Вышедших из-под пресса родителей поджидали радостные десятиклассники и присоединившиеся к ним недавние выпускники, которые, подхватив их на руки, подбрасывали в воздух со словами: «Это твоя первая школьная победа!». Потом дите попадало в объятия своего будущего шефа, который уже окончательно приводил ребенка в рабочее состояние, усаживал к себе на плечи и отходил к линии принятия присяги ожидать остальных.

Я стоял в строю десятиклассников, как одно из самых низкорослых существ, в первом ряду.
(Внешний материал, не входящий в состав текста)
-- ==== Sys2Proof/Proofs/ResetState.lean ====
section
/-! PROOF. The state after reset (R3, R29, R31, R329, R477): tables that list nothing read as their unlisted value, and a word of
stacked memory whose check symbols match decodes clean. -/

namespace Sys2Proof.Machine

/-! ## Registers -/

/-- R3: a register that is not listed holds its Reset value. -/
theorem Dev.word_of_regs_nil {d : Dev} (h : d.regs = []) (off : Nat) : d.word off = resetWord off := by
  rw [Dev.word, h, Tab.get]

/-- A field of a register that is not listed, whose Reset value is 0, reads 0. -/
theorem Dev.get_eq_zero_of_regs_nil {d : Dev} {f : Fld} (h : d.regs = []) (hz : resetWord f.off = 0) : d.get f = 0 := by
  simp [Dev.get, Dev.word_of_regs_nil h, hz, bits]

theorem resetWord_PWR_STATUS : resetWord PWR_STATUS = 0 := by decide +kernel

theorem resetWord_TB_STATUS : resetWord TB_STATUS = 0 := by decide +kernel

theorem resetWord_MEM_STATUS : resetWord MEM_STATUS = 0 := by decide +kernel

/-! ## Stacked memory -/

@[simp] theorem gfShift_zero_right (k : Nat) : gfShift k 0 = 0 := by
  induction k with
  | zero => rfl
  | succ k ih => exact ih

/-- R310: check symbols that match give the syndromes 0. -/
@[simp] theorem syndrome_zero (i : Nat) : syndrome 0#24 i = 0 := by
  simp [syndrome, bits]

/-- R310: a word whose check symbols match decodes clean, to the data stored. -/
theorem decodeWord_zero (v : Nat) : decodeWord v 0#24 = { data := v, kind := 0 } := by
  simp [decodeWord]

/-- R310, R313: a read of a word that is not poisoned and whose check symbols match is clean. -/
theorem MemArr.read_of_clean {m : MemArr} {k : Nat} (hp : Tab.get false m.poison k = false) (hc : Tab.get 0#24 m.chk k = 0#24) :
    m.read k = { data := m.raw k, kind := 0 } := by
  simp [MemArr.read, hp, hc, decodeWord_zero]

/-- R329: where no data symbol is listed, every word is 0. -/
theorem MemArr.raw_of_data_nil {m : MemArr} (h : m.data = []) (k : Nat) : m.raw k = 0 := by
  simp [MemArr.raw, h, Tab.get, List.foldr_const]

/-- R329: every word of the empty memory reads clean, as 0. -/
theorem MemArr.read_empty (k : Nat) : ({} : MemArr).read k = { data := 0, kind := 0 } := by
  rw [MemArr.read_of_clean rfl rfl, MemArr.raw_of_data_nil rfl]

/-! ## The state after reset -/

theorem reset_word (off : Nat) : State.reset.dev.word off = resetWord off := Dev.word_of_regs_nil rfl off

theorem reset_memRead (k : Nat) : (State.reset.mem.read k).kind = 0 ∧ (State.reset.mem.read k).data = 0 := by
  rw [show State.reset.mem.read k = { data := 0, kind := 0 } from MemArr.read_empty k]
  exact ⟨rfl, rfl⟩

/-- No block is listed after reset, so each one is in its own state after reset. -/
theorem reset_blocks (n : Nat) : State.reset.dev.axis n = {} ∧ State.reset.dev.tc n = {} ∧ State.reset.dev.fe n = {} ∧
    State.reset.dev.ibx n = {} ∧ State.reset.dev.me n = {} ∧ State.reset.dev.grp n = {} ∧ State.reset.dev.slice n = {} :=
  ⟨rfl, rfl, rfl, rfl, rfl, rfl, rfl⟩

/-- Settles O57: the registers, memories and blocks list nothing after reset, so each reads its unlisted value. -/
theorem resetState : Obligations.ResetState := by
  have hPower : State.reset.dev.get PWR_STATUS_STATE = 0 := Dev.get_eq_zero_of_regs_nil rfl resetWord_PWR_STATUS
  have hCal : State.reset.dev.get TB_STATUS_CAL_DONE = 0 := Dev.get_eq_zero_of_regs_nil rfl resetWord_TB_STATUS
  have hReady : State.reset.dev.get MEM_STATUS_READY = 0 := Dev.get_eq_zero_of_regs_nil rfl resetWord_MEM_STATUS
  exact ⟨rfl, reset_word, rfl, rfl, rfl, reset_memWf, reset_memRead, reset_blocks, hPower, hCal, hReady⟩

end Sys2Proof.Machine
end

section
/-! PROOF. The sink of a timer channel after a STOP of the same tick (R184, R185). -/

namespace Sys2Proof.Machine

/-- Channel 0 of quadrant 0, enabled with trigger function 1 (START) and at rest, acted on by a STOP on tick 4 while it was not running;
an event is due at its sink on that tick. -/
def stoppedAtRest : State :=
  let d := (State.reset.dev.put (TC_CTL_EN 0) 1).put (TC_CLK_TRIGFN 0) 1
  let d := { d with tick := 4, tb := { d.tb with running := true }, xev := [{ q := 0, sink := 0, due := 4 }] }
  { State.reset with dev := d.tcStop 0 4 }

/-- The STOP left the tick of the last stop of a running channel as it was. -/
theorem stoppedAtRest_stopTick : (stoppedAtRest.dev.tc 0).stopTick = none := by decide +kernel

/-- The STOP of the tick holds the START of the event back. -/
theorem stoppedAtRest_sinkAct : (stoppedAtRest.dev.xbarAct 0 0).get (TC_STATUS_RUN 0) = 0 := by decide +kernel

/-- Refutes O48: a STOP that meets a channel at rest is not held in `stopTick`, but it too wins over a START of its tick (R185). The statement asks
for `stopTick` alone, and for RUN = 1. -/
theorem not_sinksActAndLanesHaveOneOwner : ¬ Obligations.SinksActAndLanesHaveOneOwner := by
  unfold Obligations.SinksActAndLanesHaveOneOwner
  rintro ⟨sinks, -⟩
  obtain ⟨-, acts⟩ := sinks stoppedAtRest 0 0
  obtain ⟨-, timer, -⟩ := acts { q := 0, sink := 0, due := 4 } (by decide +kernel) (by decide +kernel) (by decide +kernel)
    (by decide +kernel) (by decide +kernel)
  obtain ⟨-, -, fresh⟩ := timer (by decide +kernel) (by decide +kernel)
  obtain ⟨-, start, -⟩ := fresh (by decide +kernel) (by decide +kernel)
  obtain ⟨t, ⟨hexec, -⟩, hrun⟩ := start (by decide +kernel) (by decide +kernel) (by rw [show 256 * (0 : Fin 4).val + (0 : Fin 452).val = 0 from rfl, stoppedAtRest_stopTick]; simp)
  have ht : t.dev = stoppedAtRest.dev.xbarAct 0 0 := by
    injection hexec with ht
    exact ht ▸ rfl
  rw [ht] at hrun
  exact absurd (stoppedAtRest_sinkAct.symm.trans hrun) (by decide)

end Sys2Proof.Machine
end

section
/-! PROOF. Frames of the parts that hold one block each, and of an entry for the fault log. -/

namespace Sys2Proof.Machine

theorem Dev.host_frame {ps : List Part} (fs : List Fld) (d : Dev) (h : HostIf) (hp : Part.host ∈ ps) : Dev.Frame ps fs d { d with host := h } :=
  fun _ => ⟨fun p hn => by cases p <;> first | rfl | exact absurd hp hn, fun _ _ => rfl⟩

theorem Dev.svc_frame {ps : List Part} (fs : List Fld) (d : Dev) (v : Svc) (hp : Part.svc ∈ ps) : Dev.Frame ps fs d { d with svc := v } :=
  fun _ => ⟨fun p hn => by cases p <;> first | rfl | exact absurd hp hn, fun _ _ => rfl⟩

theorem Dev.ru_frame {ps : List Part} (fs : List Fld) (d : Dev) (r : RecUnit) (hp : Part.ru ∈ ps) : Dev.Frame ps fs d { d with ru := r } :=
  fun _ => ⟨fun p hn => by cases p <;> first | rfl | exact absurd hp hn, fun _ _ => rfl⟩

theorem Dev.pw_frame {ps : List Part} (fs : List Fld) (d : Dev) (w : Power) (hp : Part.pw ∈ ps) : Dev.Frame ps fs d { d with pw := w } :=
  fun _ => ⟨fun p hn => by cases p <;> first | rfl | exact absurd hp hn, fun _ _ => rfl⟩

theorem Dev.spineRecNow_frame {ps : List Part} (fs : List Fld) (d : Dev) (a b c e f g : Nat) (hp : Part.ru ∈ ps) :
    Dev.Frame ps fs d (d.spineRecNow a b c e f g) := Dev.ru_frame fs d _ hp

/-- R434, R435: an event for the fault log reaches its buffer and, where it is lost, the record unit. -/
theorem Dev.flog_frame {ps : List Part} {fs : List Fld} (d : Dev) (a b c e f : Nat) (hs : Part.svc ∈ ps) (hr : Part.ru ∈ ps)
    (hf : ∀ g ∈ flogFields, g ∈ fs) : Dev.Frame ps fs d (d.flog a b c e f) := by
  unfold Dev.flog
  split
  · exact Dev.svc_frame _ _ _ hs
  · exact Dev.svc_frame _ _ _ hs
  · split
    · exact (Dev.svc_frame _ _ _ hs).trans (Dev.incWrap_frame _ _ _ (by decide) (hf _ (by simp [flogFields])))
    · exact (Dev.svc_frame _ _ _ hs).trans
        ((Dev.incSat_frame _ _ _ (by decide) (hf _ (by simp [flogFields]))).trans (Dev.spineRecNow_frame _ _ _ _ _ _ _ _ hr))

end Sys2Proof.Machine
end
На меня посматривали немного странными взглядами, но не шибко. Моя известность распространилась быстро, и даже начался процесс привыкания к такой аномалии. Те, с кем я работал поплотнее, уже перестали видеть во мне ребенка. Тем неожиданней приключился сильный удар в спину, который запустил меня на встречу с газоном. Встал я довольно резко, адреналин кипел во всю: уши пылали, в висках стучало, все мышцы звенели от напряжения, звуки стали тягучими, а движения плавно медленными.

Напротив меня стояла троица парней, ржала и что-то кричала. Я сосредоточился на центральном персонаже, потому что узнал в нем Вовика Оглоблю, представителя «золотой молодежи» поселкового масштаба. Как по мне, так крысеныш крысенышем, но он важен как центр кристаллизации. Вован был тем редким типом, за который побоялся бы взяться даже А.С. Макаренко. Его мерзкость читалась в глумливом лице, в изгибе рта со слюнявыми губами, в халдейской постановке корпуса, ну и, конечно, в глазах, которые непрерывно двигались, подавая хозяину сигналы о ситуации вокруг.

Здравый смысл запустить как-то не удавалось. Из всех мыслей в моих налившихся кровью глазах пульсировала и рвалась наружу только одна: «Валить… позорно!» Похоже, Вовик с дружками что-то почувствовали, потому как улыбки начали сползать с их лиц, освобождая место для оскалов, но они были слишком заторможенными для меня, разогнавшегося.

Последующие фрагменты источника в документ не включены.